Across the Marmara
We had lunch in Asia today. Took a ferry across the Bosporus and ended up in the Asian part of Istanbul. Even though it's 15 minutes away, there was a different feel to the place. There seemed to be fewer people who spoke English as we wandered through the streets looking for a restaurant that had been featured in a story in the New York Times, and the people looked different physically. The ones we saw seemed more Slavic, more Russian looking They all looked like they could be Chicago Bears fans, but then again, we were only there a couple of hours.
We did find the restaurant, and the food was quite good, though I hesitate to add that it didn't seem any better than most of the other meals that we've had here. They were all quite good, though I think I'll have to spend some time soon in a kebab-free zone. On some menus, that's all they had.
We also found a classic old bookshop, the kind that used to be in every big city, the kind that said out loud, “Yes, we are a major metropolis.” It carried a strong scent of tobacco, though nobody in the place was smoking. The books were in Turkish on the first floor, but downstairs there were a ton of English language books, from Shakespeare to the latest trashy novel, they all seemed to be there. I found one that I couldn't resist. It's called: “I Paid Hitler,” and it's the story of a major German industrialist who bankrolled the Nazis and Hitler in the 1920s and 1930s but who broke with him when he invaded Poland, and who left Germany – and all his possessions, it seems – and went to Switzerland and then to France, where, I think, the Germans finally caught up with him and pitched him into a concentration camp with the usual results expected. The book was written before America got into the war, so it is interesting to read a contemporary account of what Hitler and the Nazis were like, from an insider.

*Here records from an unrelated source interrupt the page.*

-- ==== Sys2Proof/Tests/Slice0.lean ====
section
/-! SUPPORT. Tests on single steps, with the expected values of 95_test_vectors.md or of the rule named, and for every
obligation with hypotheses a witness that meets all of them together. -/

namespace Sys2Proof.Tests

open Sys2Proof.Machine Sys2Proof.Safety

/-! Small states. -/

/-- The state of an answer, if it is a next state. -/
def after : Answer → Option State
  | .next t => some t
  | .fault _ => none
  | .refused _ => none

/-- IDLE, with the example address of 95_test_vectors.md. -/
def idle : State := { State.reset with devAddr := 0x81 }

/-- An operation in progress: the frame `81 16 69` of a state refresh. -/
def busyIn (f : Fsm) : State :=
  { idle with busy := true, fsm := f, addrL := 0x81, frame := ⟨0x81, 0x16, 0x69⟩, txReady := true }

/-- An operation in EVAL whose response is `81 16 b`. -/
def evalIn (op : HostOp) (ph : Phase) (chkErr : Bool) (b : Byte) : State :=
  { busyIn .eval with
    opL := op, phase := ph, chkErr := chkErr, txi := 2, resp := ((Memory.write [] 0 0x81).write 1 0x16).write 2 b,
    respLen := 3 }

/-- What selects an EVAL arm and its branch: control state, operation, phase and CHK_ERR. -/
def arm (s : State) : Fsm × HostOp × Phase × Bool := (s.fsm, s.opL, s.phase, s.chkErr)

/-- The response PM15 of 95_test_vectors.md. -/
def pm15 : List Byte :=
  [0x81, 0x11, 0x00, 0x01, 0x2C, 0x00, 0x64, 0x02, 0x58, 0x00, 0xC8, 0x03, 0xE8, 0x01, 0xCF]

/-- The response TH8 of 95_test_vectors.md. -/
def th8 : List Byte := [0x81, 0x14, 0x00, 0x09, 0xC4, 0x13, 0x88, 0x03]

/-- The response S00 of 95_test_vectors.md: valid, state 0x00. -/
def s00 : List Byte := [0x81, 0x16, 0x00, 0x69]

/-- The response S01 of 95_test_vectors.md: valid, state 0x01. -/
def s01 : List Byte := [0x81, 0x16, 0x01, 0x68]

/-- The response S80 of 95_test_vectors.md: valid, state 0x80. -/
def s80 : List Byte := [0x81, 0x16, 0x80, 0xE9]

/-- The response S10 of 95_test_vectors.md: valid, state 0x10. -/
def s10 : List Byte := [0x81, 0x16, 0x10, 0x59]

/-- The response BAD of 95_test_vectors.md: invalid, state byte 0x00. -/
def bad : List Byte := [0x81, 0x16, 0x00, 0x68]

/-- The busy response of F-vectors in mode MEDIUM (95_test_vectors.md T-L1.9). -/
def pmBusy16 : List Byte := [0x81, 0x12, 0x16, 0x57]

/-- A response from address 0 on, as RESP holds it. -/
def held (l : List Byte) : Memory := (l.zipIdx).foldl (fun m p => m.write p.2 p.1) []

/-- PM's MAIN exchange in EVAL with a response. -/
def pmMainWith (m : Mode) (l : List Byte) : State :=
  { evalIn .pm .main false 0x00 with modeL := m, resp := held l, respLen := BitVec.ofNat 5 l.length }

/-- TH's MAIN exchange in EVAL with a response. -/
def thMainWith (l : List Byte) : State :=
  { evalIn .th .main false 0x00 with resp := held l, respLen := BitVec.ofNat 5 l.length }

/-- A state whose next sample is `p`. -/
def facing (p : Sample) (s : State) : State := withEnv s [p]

/-- A sample with reset asserted while a word is presented and a byte arrives. -/
def resetSample : Sample := { rst := true, hcmd := some 0x01, devAddr := 0x81, txReady := true, rxIn := [0xAA] }

/-! Well-formedness: each check refuses an ill-formed term (R74). -/

theorem test_ill_formed_state : (Instr.cmdState 0x81 0x68).wellFormed = false := by decide
theorem test_ill_formed_toggle : (Instr.cmdToggle 0x81 0x6B).wellFormed = false := by decide
theorem test_ill_formed_th : (Instr.cmdTh 0x81 0x00).wellFormed = false := by decide
theorem test_ill_formed_pm_fast : (Instr.cmdPmFast 0x80 0x6E).wellFormed = false := by decide
theorem test_ill_formed_pm_medium : (Instr.cmdPmMedium 0x81 0x6C).wellFormed = false := by decide
theorem test_ill_formed_pm_slow : (Instr.cmdPmSlow 0x81 0x6D).wellFormed = false := by decide
theorem test_ill_formed_pm_off : (Instr.cmdPmOff 0x81 0x80).wellFormed = false := by decide

/-- The frames of R96 for A = 0x81 (T-L1.3) are well formed. -/
theorem test_frames_well_formed :
    ([.cmdState 0x81 0x69, .cmdToggle 0x81 0x6A, .cmdTh 0x81 0x6B, .cmdPmFast 0x81 0x6E, .cmdPmMedium 0x81 0x6D,
      .cmdPmSlow 0x81 0x6C, .cmdPmOff 0x81 0x7F] : List Instr).all Instr.wellFormed = true := by decide

/-! Decoding: a word written out from R70 to R72 and R74, R75 for every row (T-L1.3). -/

theorem test_decode_getstate : decode [0b00000001#8] = .ok .getstate := by decide
theorem test_decode_sleep : decode [0b00000010#8] = .ok .sleep := by decide
theorem test_decode_wake : decode [0b00000011#8] = .ok .wake := by decide
theorem test_decode_pm_off : decode [0b00000100#8] = .ok .pmOff := by decide
theorem test_decode_pm_fast : decode [0b00010100#8] = .ok .pmFast := by decide
theorem test_decode_pm_medium : decode [0b00100100#8] = .ok .pmMedium := by decide
theorem test_decode_pm_slow : decode [0b00110100#8] = .ok .pmSlow := by decide
theorem test_decode_th : decode [0b00000101#8] = .ok .th := by decide
theorem test_decode_cmd_state :
    decode [0b10000001#8, 0b00010110#8, 0b01101001#8] = .ok (.cmdState 0x81 0x69) := by decide
theorem test_decode_cmd_toggle :
    decode [0b10000001#8, 0b00010101#8, 0b01101010#8] = .ok (.cmdToggle 0x81 0x6A) := by decide
theorem test_decode_cmd_th :
    decode [0b10000001#8, 0b00010100#8, 0b01101011#8] = .ok (.cmdTh 0x81 0x6B) := by decide
theorem test_decode_cmd_pm_fast :
    decode [0b10000001#8, 0b00010001#8, 0b01101110#8] = .ok (.cmdPmFast 0x81 0x6E) := by decide
theorem test_decode_cmd_pm_medium :
    decode [0b10000001#8, 0b00010010#8, 0b01101101#8] = .ok (.cmdPmMedium 0x81 0x6D) := by decide
theorem test_decode_cmd_pm_slow :
    decode [0b10000001#8, 0b00010011#8, 0b01101100#8] = .ok (.cmdPmSlow 0x81 0x6C) := by decide
theorem test_decode_cmd_pm_off :
    decode [0b10000001#8, 0b00000000#8, 0b01111111#8] = .ok (.cmdPmOff 0x81 0x7F) := by decide

/-- Byte 0 of a frame is bits [23:16] of its table word (R74). -/
theorem test_table_word : decodeTableWord 24 0x811669 = some (.cmdState 0x81 0x69) := by decide

/-- The refusals name their reason (R70 to R72, R75, R85). -/
theorem test_decode_refusals :
    decode [0x41] = .error (.reservedBits 0x41) ∧ decode [0x11] = .error (.modeNotAllowed 0x11) ∧
      decode [0x06] = .error (.unassignedOp 0x06) ∧ decode [0x81, 0x10, 0x6F] = .error (.unassignedOpcode 0x10) ∧
      decode [0x81, 0x16] = .error (.badLength 2) := by decide

/-! Fetching: the word placed by `withFetchWord` is the one the next step runs. -/

/-- Host words of the table, placed after reset, start the refresh (R140). -/
theorem test_fetch_host_words :
    [0x01, 0x02, 0x03, 0x04, 0x14, 0x24, 0x34, 0x05].map
      (fun w => (after (step (State.reset.withFetchWord 8 w))).map fun t => (t.opL, t.modeL, t.fsm)) =
    [some (.getState, .off, .tx), some (.sleep, .off, .tx), some (.wake, .off, .tx), some (.pm, .off, .tx),
      some (.pm, .fast, .tx), some (.pm, .medium, .tx), some (.pm, .slow, .tx), some (.th, .off, .tx)] := by decide

/-- Wire commands of the table, placed after reset, send their first byte (R143). -/
theorem test_fetch_wire_commands :
    [0x811669, 0x81156A, 0x81146B, 0x81116E, 0x81126D, 0x81136C, 0x81007F].map
      (fun w => (after (step (State.reset.withFetchWord 24 w))).map fun t => (t.txHist, t.fsm)) =
    List.replicate 7 (some ([0x81], .gap)) := by decide

/-! Functions (T-L1.2, T-L1.4, T-L1.7, R22). -/

theorem test_chk_corners : chk 0x00 0x00 = 0x00 ∧ chk 0xFF 0xFF = 0x02 ∧ chk 0xFF 0x16 = 0xEB ∧ chk 0x81 0x16 = 0x69 := by
  decide

theorem test_flags_of_a5 : allFlags.filter (fun f => flag f 0xA5) = [.sleep, .notReady, .fanErr, .laserErr] := by decide

theorem test_density_truncates : density 0x01CF = 46 ∧ density 0xFFFF = 6553 := by decide

theorem test_status_after_reset : rdData State.reset 0x00 = 0x0008 := by decide

/-- STATUS = 0x1102 of T-L1.8: DONE, MODE_CUR = FAST, OUTCOME = OK. -/
theorem test_status_of_t_l1_8 :
    rdData { idle with done := true, noMeas := false, modeCur := .fast, outcome := .ok } 0x00 = 0x1102 := by decide

/-- A status word with every bit set that the block can set: 0x637F. -/
theorem test_status_all_set :
    rdData
      { idle with
        busy := true, done := true, chkErr := true, noMeas := true, reportChkInvalid := true, illegal := true,
        overrun := true, modeCur := .slow, outcome := .chkRequery } 0x00 = 0x637F := by decide

/-! Single steps of the meanings: expected results from the rule named. -/

/-- The latches of an accepted word take `dev_addr` (R140). -/
theorem test_accept_latches :
    (after (exec .pmSlow idle)).map (fun t => (t.opL, t.modeL, t.addrL, t.busy, t.frame)) =
      some (.pm, .slow, 0x81, true, ⟨0x81, 0x16, 0x69⟩) := by decide

/-- A word while BUSY is dropped (R142). -/
theorem test_overrun : (after (exec .th (busyIn .gap))).map (fun t => (t.overrun, t.opL)) = some (true, .getState) := by
  decide

/-- The transport is not ready: TX stays (R143, R101). -/
theorem test_tx_stall :
    (after (exec (.cmdState 0x81 0x69) { busyIn .tx with txReady := false })).map (fun t => (t.fsm, t.txHist)) =
      some (.tx, []) := by decide

/-- The checksum byte is the third (R143). -/
theorem test_tx_third_byte :
    (after (exec (.cmdToggle 0x81 0x6A) { busyIn .tx with txi := 2 })).map (·.txHist) = some [0x6A] := by decide

/-- The sixteenth byte is stored and the seventeenth is not (R106). -/
theorem test_drain_cap :
    (after (exec (.cmdTh 0x81 0x6B) { busyIn .drain with respLen := 15, rxBuf := [0x7E] })).map
        (fun t => (t.resp, t.respLen, t.sum)) = some ([(15, 0x7E)], 16, 0x7E) ∧
      (after (exec (.cmdTh 0x81 0x6B) { busyIn .drain with respLen := 16, rxBuf := [0x7E] })).map
        (fun t => (t.resp, t.respLen, t.rxBuf)) = some ([], 16, []) := by decide

/-- PM15 in mode FAST (T-L1.8). -/
theorem test_pm_fast_latches :
    (after (exec (.cmdPmFast 0x81 0x6E) (pmMainWith .fast pm15))).map
        (fun t => ([t.pm1Cnt, t.pm1DenRaw, t.pm25Cnt, t.pm25DenRaw, t.pm10Cnt, t.pm10DenRaw], t.modeCur, t.noMeas)) =
      some ([300, 100, 600, 200, 1000, 463], .fast, false) := by decide

/-- The busy code in mode MEDIUM (T-L1.9). -/
theorem test_pm_medium_busy :
    (after (exec (.cmdPmMedium 0x81 0x6D) (pmMainWith .medium pmBusy16))).map
        (fun t => (t.phase, t.noMeas, t.modeCur, t.stateCode)) = some (.refB, true, .off, 0x16) := by decide

/-- A failed checksum in mode SLOW aborts (R155). -/
theorem test_pm_slow_abort :
    (after (exec (.cmdPmSlow 0x81 0x6C) { pmMainWith .slow bad with chkErr := true })).map
        (fun t => (t.outcome, t.stateCode, t.reportChkInvalid)) = some (.chkAbort, 0x00, false) := by decide

/-- Mode OFF is latched as any other (R156). -/
theorem test_pm_off_latches :
    (after (exec (.cmdPmOff 0x81 0x7F) { pmMainWith .off pm15 with modeCur := .slow })).map
        (fun t => (t.outcome, t.modeCur)) = some (.ok, .off) := by decide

Standing outside the bookstore, I chanced a look across the street and saw a pleasant sight. It was a small shop with a picture of a couple of horses racing to the finish line.
“Ah, a betting shop,” I said as I walked over. Inside were all the familiar sights. An electronic odds board, racing papers pinned to the bulletin boards on the walls and denizens of my world – though a world away – trying to figure out which horse was going to win the next race. I looked around the room and a thought came to me: I can take these guys. Even though I'm 7,000 miles from home, and I can't read the Turkish racing paper, and I've never set foot on a Turkish racetrack, I was confident that if I stayed there, I could walk out a winner. But, alas, I didn't get to prove out that confidence. The first race was more than an hour later, and we had to keep moving.
Another good day in the area of the Golden Horn. One more and then we head back to the UAE.